Python scripts for deduplicating folders and unarchiving files.
Project description
PyStou
Welcome to PyStou – your ultimate toolkit for keeping your filesystem tidy and organized! Whether you're a developer drowning in duplicate folders or someone who loves archiving files but hates the clutter, PyStou is here to rescue you from chaos with style and efficiency.
PyStou is proudly developed by the International Consortium of Investigative Journalists (ICIJ), aiming to empower users with tools to manage and maintain large amounts of files.
Table of Contents
Features
- Automatically identify and manage duplicate directories, ensuring you only keep what you need.
- Effortlessly extract a wide range of archive formats, including
.zip,.tar.gz,.zst, and.pst. - Support for split ZIP archives (
.z01,.z02, etc.) with automatic detection. - Nested archive extraction for archives containing other archives.

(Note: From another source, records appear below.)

/-- R300, check 3: INIT while an instance exists or another port is busy enters LifecycleMisuse; else with two equal pins
PinsNotDistinct. FINI while INIT or FINI runs, or on an instance with another port busy, enters LifecycleMisuse. -/
def Obligations.LifecycleFaults : Prop :=
  ∀ s : State, atRest s = true →
    (∀ q a, s.life ≠ .unbuilt ∨ s.othersIdle s.active = false →
      ∃ t, exec (.init q a) s = .next t ∧ t.mark = some (.lifecycleMisuse s.active) ∧ t.life = s.life ∧
        t.hist = s.hist ++ [⟨s.active, .issue 0xF0#8⟩]) ∧
    (∀ q a, s.life = .unbuilt → s.othersIdle s.active = true →
      (q.sdata = q.sclk ∨ q.sdata = q.lclk ∨ q.sdata = q.clrN ∨ q.sclk = q.lclk ∨ q.sclk = q.clrN ∨ q.lclk = q.clrN) →
      ∃ t, exec (.init q a) s = .next t ∧ t.mark = some (.pinsNotDistinct s.active) ∧ t.life = .unbuilt ∧
        t.hist = s.hist ++ [⟨s.active, .issue 0xF0#8⟩]) ∧
    (s.life = .building ∨ s.life = .tearing ∨ (s.life = .ready ∧ s.othersIdle s.active = false) →
      ∃ t, exec .fini s = .next t ∧ t.mark = some (.lifecycleMisuse s.active) ∧ t.life = s.life ∧
        t.hist = s.hist ++ [⟨s.active, .issue 0xF1#8⟩])

/-! Lifecycle commands (41_driver.md R190 to R193, R208, R209). -/

/-- R191, R193: INIT with distinct pins and a valid count, every claim succeeding, completes OK after seven steps of its port:
the four claims in line order, the buffer's creation, the registers of R193. Nothing else changes. -/
def Obligations.InitBuildsInstance : Prop :=
  ∀ (s : State) (q : Quad Nat) (a : Arg) (n : Nat), atRest s = true → s.life = .unbuilt → s.othersIdle s.active = true →
    distinctPins q = true → ((a = .absent ∧ n = 0) ∨ a = .int (n : Int)) → (∀ m, s.cfg.capMax = some m → 8 * (n + 1) ≤ m) →
    s.line = Quad.all .z → oracleOk s 4 = true →
    execTimes 7 (.init q a) s = .next
      { after s [.issue 0xF0#8, .claim .sdata true, .claim .sclk true, .claim .lclk true, .claim .clrN true,
            .bwr (some s.cfg.bufInit), .done .ok]
          (fun c => { finished (.init q a) .done .ok none c with n := some n, k := some 3 }) with
        life := .ready
        cc := true
        cap := some (8 * (n + 1))
        pins := some q
        claimed := Quad.all true
        line := Quad.all .x
        buf := some s.cfg.bufInit
        chain := ⟨List.replicate (8 * (n + 1)) .x, List.replicate (8 * (n + 1)) .x⟩
        draws := drawsAfter s 4 }

/-- R191, R302: INIT with a negative or non-integral count, or one above CAP_MAX, completes INVALID_ARGUMENT after two steps,
claims nothing and leaves `LIFE` UNBUILT. -/
def Obligations.InitRejectsBadCount : Prop :=
  ∀ (s : State) (q : Quad Nat) (a : Arg), atRest s = true → s.life = .unbuilt → s.othersIdle s.active = true →
    distinctPins q = true →
    (a = .nonInt ∨ (∃ v : Int, a = .int v ∧ v < 0) ∨
      ∃ n m : Nat, ((a = .absent ∧ n = 0) ∨ a = .int (n : Int)) ∧ s.cfg.capMax = some m ∧ m < 8 * (n + 1)) →
    execTimes 2 (.init q a) s = .next
      (after s [.issue 0xF0#8, .done .invalidArgument] (finished (.init q a) .reject .invalidArgument none))

/-- R191, R303: if claim `k` is the first to fail, the pins `0 … k-1` are released, ascending, before HARDWARE_CONFIGURATION is
reported; afterwards no pin is claimed, `CC` is false and the instance can be constructed again. -/
def Obligations.InitRollsBackFailedClaim : Prop :=
  ∀ (s : State) (q : Quad Nat) (a : Arg) (n k : Nat) (ds rest : List Draw) (d : Draw), atRest s = true →
    s.life = .unbuilt → ((a = .absent ∧ n = 0) ∨ a = .int (n : Int)) → s.cc = false → s.othersIdle s.active = true →
    distinctPins q = true → (∀ m, s.cfg.capMax = some m → 8 * (n + 1) ≤ m) →
    s.line = Quad.all .z → s.claimed = Quad.all false → k ≤ 3 → s.cfg.backendFaults = true →
    s.draws = ds ++ rest → ds.length = 2 * k + 1 → (∀ m, m < 2 * k + 1 → m ≠ k → ∀ e, ds[m]? = some e → e.ok = true) →
    ds[k]? = some d → d.ok = false →
    ∃ t c, execTimes (2 * k + 3) (.init q a) s = .next t ∧
      t.hist = s.hist ++ tagged s.active ([.issue 0xF0#8] ++ ([.sdata, .sclk, .lclk, .clrN].take k).map (.claim · true) ++
        (([.sdata, .sclk, .lclk, .clrN].drop k).take 1).map (.claim · false) ++
        ([.sdata, .sclk, .lclk, .clrN].take k).map .rel ++ [.done .hardwareConfiguration]) ∧
      t.life = .unbuilt ∧ t.cc = false ∧ t.cap = none ∧ t.pins = none ∧ t.buf = s.buf ∧ t.lock = s.lock ∧
      t.claimed = Quad.all false ∧ t.line = Quad.all .z ∧ t.mark = none ∧ t.draws = rest ∧
      t.ctx s.active = some c ∧ c.busy = false ∧ c.sts = some .hardwareConfiguration ∧ c.res = some none

/-- R208, R209, R343: FINI of a built instance, no call failing, completes OK after fifteen steps of its port with the thirteen
wire events of R209; every engine register is as at power-on and the chain is unknown. After its first ten steps, just before
the first release, `S = Q = 0` and every line is `L`. -/
def Obligations.FiniTearsDown : Prop :=
  ∀ (s : State) (n : Nat), atRest s = true → built s n = true → s.pins ≠ none → s.othersIdle s.active = true →
    oracleOk s 10 = true →
    (∃ t, execTimes 10 .fini s = .next t ∧ t.line = Quad.all .low ∧
      t.chain = ⟨List.replicate n .b0, List.replicate n .b0⟩ ∧ t.claimed = s.claimed ∧ t.life = .tearing) ∧
    execTimes 15 .fini s = .next
      { after s ([.issue 0xF1#8, .drv .clrN false, .dly, .drv .clrN true, .drv .lclk false, .dly, .drv .lclk true, .dly,
            .drv .lclk false, .drvAll false, .rel .sdata, .rel .sclk, .rel .lclk, .rel .clrN, .done .ok])
          (fun c => { finished .fini .done .ok none c with k := some 3 }) with
        life := .unbuilt
        cc := false
        cap := none
        pins := none
        buf := none
        claimed := Quad.all false
        line := Quad.all .z
        chain := ⟨List.replicate n .x, List.replicate n .x⟩
        draws := drawsAfter s 10 }

/-- R208, R304: FINI while no instance exists completes CONSTRUCTION_INCOMPLETE after two steps and touches no pin. -/
def Obligations.FiniGuardsUnbuilt : Prop :=
  ∀ s : State, atRest s = true → s.life = .unbuilt →
    execTimes 2 .fini s = .next
      (after s [.issue 0xF1#8, .done .constructionIncomplete] (finished .fini .guard .constructionIncomplete none))

/-- R164, R165, R171, R208: a backend failure in a drive of FINI skips the remaining drives: the line (for DriveAll, every line)
keeps its level or takes the new one as the oracle says, the chain reacts, DRVF (DRVALLF) is appended, and the next micro-step is
`Release(0)`; from there the four pins are released and the status is that of `err`. A release that fails, there or in INIT's
rollback, enters the fault ReleaseFailed, with no REL event and every line as it was. -/
def Obligations.FiniReleasesAfterFailure : Prop :=
  (∀ (s : State) (c : Ctx) (u : UPos) (l : Line) (v : Bool) (d : Draw) (ds : List Draw), s.mark = none →
    s.ctx s.active = some c → c.busy = true → c.upc = some u → isClear u ∨ isLatch u → driveAt (dataBit c) u = some (l, v) →
    allClaimed s.claimed = true → s.cfg.backendFaults = true → s.draws = d :: ds → d.ok = false →
    exec .fini s = .next
      { after s [.drvf l v d.took]
          (fun c => { c with err := some .backendFailure, upc := some .release, k := some 0 }) with
        line := if d.took then s.line.set l (Level.ofBit v) else s.line
        chain := if d.took then s.chain.react s.line (s.line.set l (Level.ofBit v)) else s.chain
        draws := ds }) ∧
  (∀ (s : State) (c : Ctx) (d : Draw) (ds : List Draw), s.mark = none → s.ctx s.active = some c → c.busy = true →
    c.upc = some .driveAll → allClaimed s.claimed = true → s.cfg.backendFaults = true → s.draws = d :: ds → d.ok = false →
    exec .fini s = .next
      { after s [.drvAllf false d.took]
          (fun c => { c with err := some .backendFailure, upc := some .release, k := some 0 }) with
        line := if d.took then Quad.all .low else s.line
        chain := if d.took then s.chain.react s.line (Quad.all .low) else s.chain
        draws := ds }) ∧
  (∀ (s : State) (c : Ctx), s.mark = none → s.ctx s.active = some c → c.busy = true → c.holdsLock = false →
    c.upc = some .release → c.k = some 0 → s.claimed = Quad.all true → s.pins ≠ none → oracleOk s 4 = true →
    ∃ t, execTimes 5 .fini s = .next t ∧ t.life = .unbuilt ∧ t.cc = false ∧ t.claimed = Quad.all false ∧
      t.line = Quad.all .z ∧ t.buf = none ∧ t.cap = none ∧ t.pins = none ∧
      t.hist = s.hist ++ tagged s.active [.rel .sdata, .rel .sclk, .rel .lclk, .rel .clrN, .done (finalStatus c.err)] ∧
      t.ctx s.active = some { c with
        k := some 3, upc := some .done, busy := false, sts := some (finalStatus c.err), res := some none }) ∧
  ∀ (i : Instr) (s : State) (c : Ctx) (l : Line), s.mark = none → s.ctx s.active = some c → c.busy = true →
    ((i = .fini ∧ c.upc = some .release ∧ c.k = some l.index) ∨
      ((∃ q a, i = .init q a) ∧ c.upc = some .rollback ∧ c.k ≠ none ∧ c.j = some l.index)) →
    s.claimed.get l = true → s.pins ≠ none → s.draw.ok = false →
    ∃ t, exec i s = .next t ∧ t.mark = some (.releaseFailed s.active) ∧ t.hist = s.hist ∧ t.claimed = s.claimed ∧
      t.line = s.line ∧ t.chain = s.chain ∧ t.life = s.life ∧ t.ports = s.ports

/-! Protocol engine commands (41_driver.md R195 to R205) and BUF.CAP (42_wrapper.md R240). -/

/-- R195, R240: DRV.CAP and BUF.CAP complete OK with the capacity and change nothing else. -/
def Obligations.CapacityReads : Prop :=
  ∀ (s : State) (n : Nat), atRest s = true → s.life = .ready → s.cap = some n →
    execTimes 2 .drvCap s = .next (after s [.issue 0x00#8, .done .ok] (finished .drvCap .done .ok (some (n : Int)))) ∧
    execTimes 2 .bufCap s = .next (after s [.issue 0x10#8, .done .ok] (finished .bufCap .done .ok (some (n : Int))))

/-- R197: DRV.CLR drives `CLR_N` low and high again: `S` becomes all 0, `Q`, `BUF` and the other lines do not change. -/
def Obligations.DrvClrClearsShiftStage : Prop :=
  ∀ (s : State) (n : Nat), atRest s = true → built s n = true → oracleOk s 2 = true →
    execTimes 5 .drvClr s = .next
      { after s [.issue 0x01#8, .drv .clrN false, .dly, .drv .clrN true, .done .ok] (finished .drvClr .done .ok none) with
        line := s.line.set .clrN .high
        chain := ⟨List.replicate n .b0, s.chain.q⟩
        draws := drawsAfter s 2 }

/-- R200, R98, R180: DRV.WR of a word in range, undisturbed, completes OK after `6·CAP + 10` steps of its port with the transmit
sequence as its wire events, the word in `S` and in `Q`, and the lines of R180. Nothing else changes. -/
def Obligations.DrvWrReachesOutputs : Prop :=
  ∀ (s : State) (n : Nat) (w : Int), atRest s = true → built s n = true → 0 ≤ w → w < 2 ^ n → oracleOk s (4 * n + 5) = true →
    execTimes (6 * n + 10) (.drvWr (.int w)) s = .next
      { after s ([.issue 0x02#8] ++ transmitEvents n w ++ [.done .ok])
          (fun c => { finished (.drvWr (.int w)) .done .ok none c with snap := some w, i := some 0 }) with
        line := ⟨Level.ofBit (levelBit w 0), .low, .low, .high⟩
        chain := ⟨wordStage n w, wordStage n w⟩
        draws := drawsAfter s (4 * n + 5) }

- Parallel archive extraction for faster processing of multiple archives.
- Remove junk files (
.DS_Store,Thumbs.db,__MACOSX, etc.) with a single command. - Detect file type mismatches and encrypted archives.
- Get comprehensive directory statistics including file counts, sizes, and types.
- Find and remove empty directories safely.
- Choose to interact with each file/archive or set default actions for seamless automation.
- Keep track of all actions with detailed JSON-formatted logs for easy troubleshooting.
- Pure native Python scripts ready to run out-of-the-box (except for necessary command-line tools).
Installation
Getting started with PyStou is a breeze! Follow the steps below to install and set up the project on your machine.
Prerequisites
- Python 3.7 or higher is required.
- Command-Line Tools:
p7zip-full: Required for extracting split ZIP archives (.z01,.z02, etc.).pst-utils: Required for extracting.pstfiles.zstd: Required for handling.zstfiles.
Clone the Repository
git clone https://github.com/ICIJ/pystou.git
cd pystou
Install the Package
PyStou can be installed using pip. It includes all necessary components without additional dependencies.
pip install .
Note: You might need to use
pip3and/orsudodepending on your system configuration.
Usage
PyStou provides a unified command-line interface with several subcommands.
pystou --help
pystou dedup --help
pystou extract --help
pystou cleanup --help
pystou identify --help
pystou stats --help
pystou empty --help
Deduplicate Folders
Purpose: Identify and manage duplicate directories to keep your filesystem clean.
Command:
pystou dedup [directory] [options]
Parameters:
directory: (Optional) The root directory to start scanning from. Defaults to the current directory if not specified.
Options:
-r,--recursive: Recursively process subdirectories.-l LEVEL,--level LEVEL: Maximum depth level for recursion (default: unlimited).-c CHOICE,--default-choice CHOICE: Default action to apply to all duplicate groups.1: Delete duplicates.2: Merge contents and delete duplicates.3: Skip (do nothing).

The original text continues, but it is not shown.